== Segment start ==
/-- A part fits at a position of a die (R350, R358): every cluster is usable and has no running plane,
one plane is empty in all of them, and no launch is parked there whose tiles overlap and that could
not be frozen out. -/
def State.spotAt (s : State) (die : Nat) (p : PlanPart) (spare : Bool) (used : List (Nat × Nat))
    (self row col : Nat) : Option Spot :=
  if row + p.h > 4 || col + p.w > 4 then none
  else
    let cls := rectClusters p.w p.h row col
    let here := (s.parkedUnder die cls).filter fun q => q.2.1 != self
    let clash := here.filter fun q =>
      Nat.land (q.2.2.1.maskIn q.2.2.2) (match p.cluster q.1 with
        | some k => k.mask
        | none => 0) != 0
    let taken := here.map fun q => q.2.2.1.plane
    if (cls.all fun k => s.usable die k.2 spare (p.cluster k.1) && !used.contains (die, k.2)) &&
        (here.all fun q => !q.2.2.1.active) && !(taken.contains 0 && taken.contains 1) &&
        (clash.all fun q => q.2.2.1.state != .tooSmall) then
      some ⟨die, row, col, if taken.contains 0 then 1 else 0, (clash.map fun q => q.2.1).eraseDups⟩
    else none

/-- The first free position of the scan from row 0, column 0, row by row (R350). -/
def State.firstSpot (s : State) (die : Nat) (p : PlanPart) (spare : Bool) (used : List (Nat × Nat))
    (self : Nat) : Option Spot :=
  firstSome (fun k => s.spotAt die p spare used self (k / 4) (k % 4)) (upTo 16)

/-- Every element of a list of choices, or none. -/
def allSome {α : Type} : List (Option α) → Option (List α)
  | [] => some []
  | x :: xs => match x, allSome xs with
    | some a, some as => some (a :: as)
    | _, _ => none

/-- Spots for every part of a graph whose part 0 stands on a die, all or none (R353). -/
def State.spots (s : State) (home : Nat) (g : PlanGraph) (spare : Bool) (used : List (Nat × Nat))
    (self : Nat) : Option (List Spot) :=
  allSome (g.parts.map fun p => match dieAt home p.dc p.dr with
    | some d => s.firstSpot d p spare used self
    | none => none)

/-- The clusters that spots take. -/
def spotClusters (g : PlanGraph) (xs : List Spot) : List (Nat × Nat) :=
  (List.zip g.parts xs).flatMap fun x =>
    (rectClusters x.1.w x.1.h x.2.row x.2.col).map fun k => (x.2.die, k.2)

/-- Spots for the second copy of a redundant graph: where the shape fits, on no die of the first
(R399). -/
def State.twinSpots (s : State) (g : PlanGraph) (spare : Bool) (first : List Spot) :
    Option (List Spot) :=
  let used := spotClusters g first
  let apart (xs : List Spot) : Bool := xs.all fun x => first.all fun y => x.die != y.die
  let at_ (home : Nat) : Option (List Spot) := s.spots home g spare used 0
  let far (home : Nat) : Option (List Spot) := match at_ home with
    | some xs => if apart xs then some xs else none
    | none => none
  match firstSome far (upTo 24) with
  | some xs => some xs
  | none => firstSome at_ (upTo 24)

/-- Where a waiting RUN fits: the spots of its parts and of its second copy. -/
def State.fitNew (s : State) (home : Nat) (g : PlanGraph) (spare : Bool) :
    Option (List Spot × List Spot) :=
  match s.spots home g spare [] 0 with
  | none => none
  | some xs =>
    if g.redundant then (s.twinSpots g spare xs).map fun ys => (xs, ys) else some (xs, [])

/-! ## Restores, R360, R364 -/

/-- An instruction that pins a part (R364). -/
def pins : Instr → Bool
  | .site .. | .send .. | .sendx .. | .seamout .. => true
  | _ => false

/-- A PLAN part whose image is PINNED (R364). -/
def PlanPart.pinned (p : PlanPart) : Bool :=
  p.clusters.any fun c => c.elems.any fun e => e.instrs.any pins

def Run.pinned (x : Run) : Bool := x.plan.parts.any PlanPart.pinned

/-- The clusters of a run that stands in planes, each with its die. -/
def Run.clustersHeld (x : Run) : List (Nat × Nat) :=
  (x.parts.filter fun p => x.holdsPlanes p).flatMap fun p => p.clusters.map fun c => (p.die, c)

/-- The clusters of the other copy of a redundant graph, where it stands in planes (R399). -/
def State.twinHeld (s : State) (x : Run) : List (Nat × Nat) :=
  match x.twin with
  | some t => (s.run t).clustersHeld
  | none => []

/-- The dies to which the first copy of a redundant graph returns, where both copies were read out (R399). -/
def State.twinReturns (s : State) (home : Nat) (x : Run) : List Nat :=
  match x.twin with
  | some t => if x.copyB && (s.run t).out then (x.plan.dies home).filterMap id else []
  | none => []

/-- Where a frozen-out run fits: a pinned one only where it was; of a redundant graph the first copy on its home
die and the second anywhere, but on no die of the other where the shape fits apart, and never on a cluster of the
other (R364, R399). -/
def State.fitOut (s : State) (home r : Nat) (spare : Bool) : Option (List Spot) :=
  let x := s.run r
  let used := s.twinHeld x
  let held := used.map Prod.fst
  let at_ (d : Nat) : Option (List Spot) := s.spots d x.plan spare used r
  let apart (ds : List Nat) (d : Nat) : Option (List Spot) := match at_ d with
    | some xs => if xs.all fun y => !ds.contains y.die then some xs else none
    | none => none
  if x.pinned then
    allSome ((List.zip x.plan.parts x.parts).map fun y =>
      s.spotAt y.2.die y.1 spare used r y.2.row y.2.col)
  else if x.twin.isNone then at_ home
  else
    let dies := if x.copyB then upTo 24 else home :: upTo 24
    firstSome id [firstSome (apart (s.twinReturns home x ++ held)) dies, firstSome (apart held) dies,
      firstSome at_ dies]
== Segment end ==
• Aim of the task: Restate word for word each line of the data from the one with "else if x.twin.isNone then at_ home" to the last, keeping both ends.

• Answer space:
  else if x.twin.isNone then at_ home
  else
    let dies := if x.copyB then upTo 24 else home :: upTo 24
    firstSome id [firstSome (apart (s.twinReturns home x ++ held)) dies, firstSome (apart held) dies,
      firstSome at_ dies]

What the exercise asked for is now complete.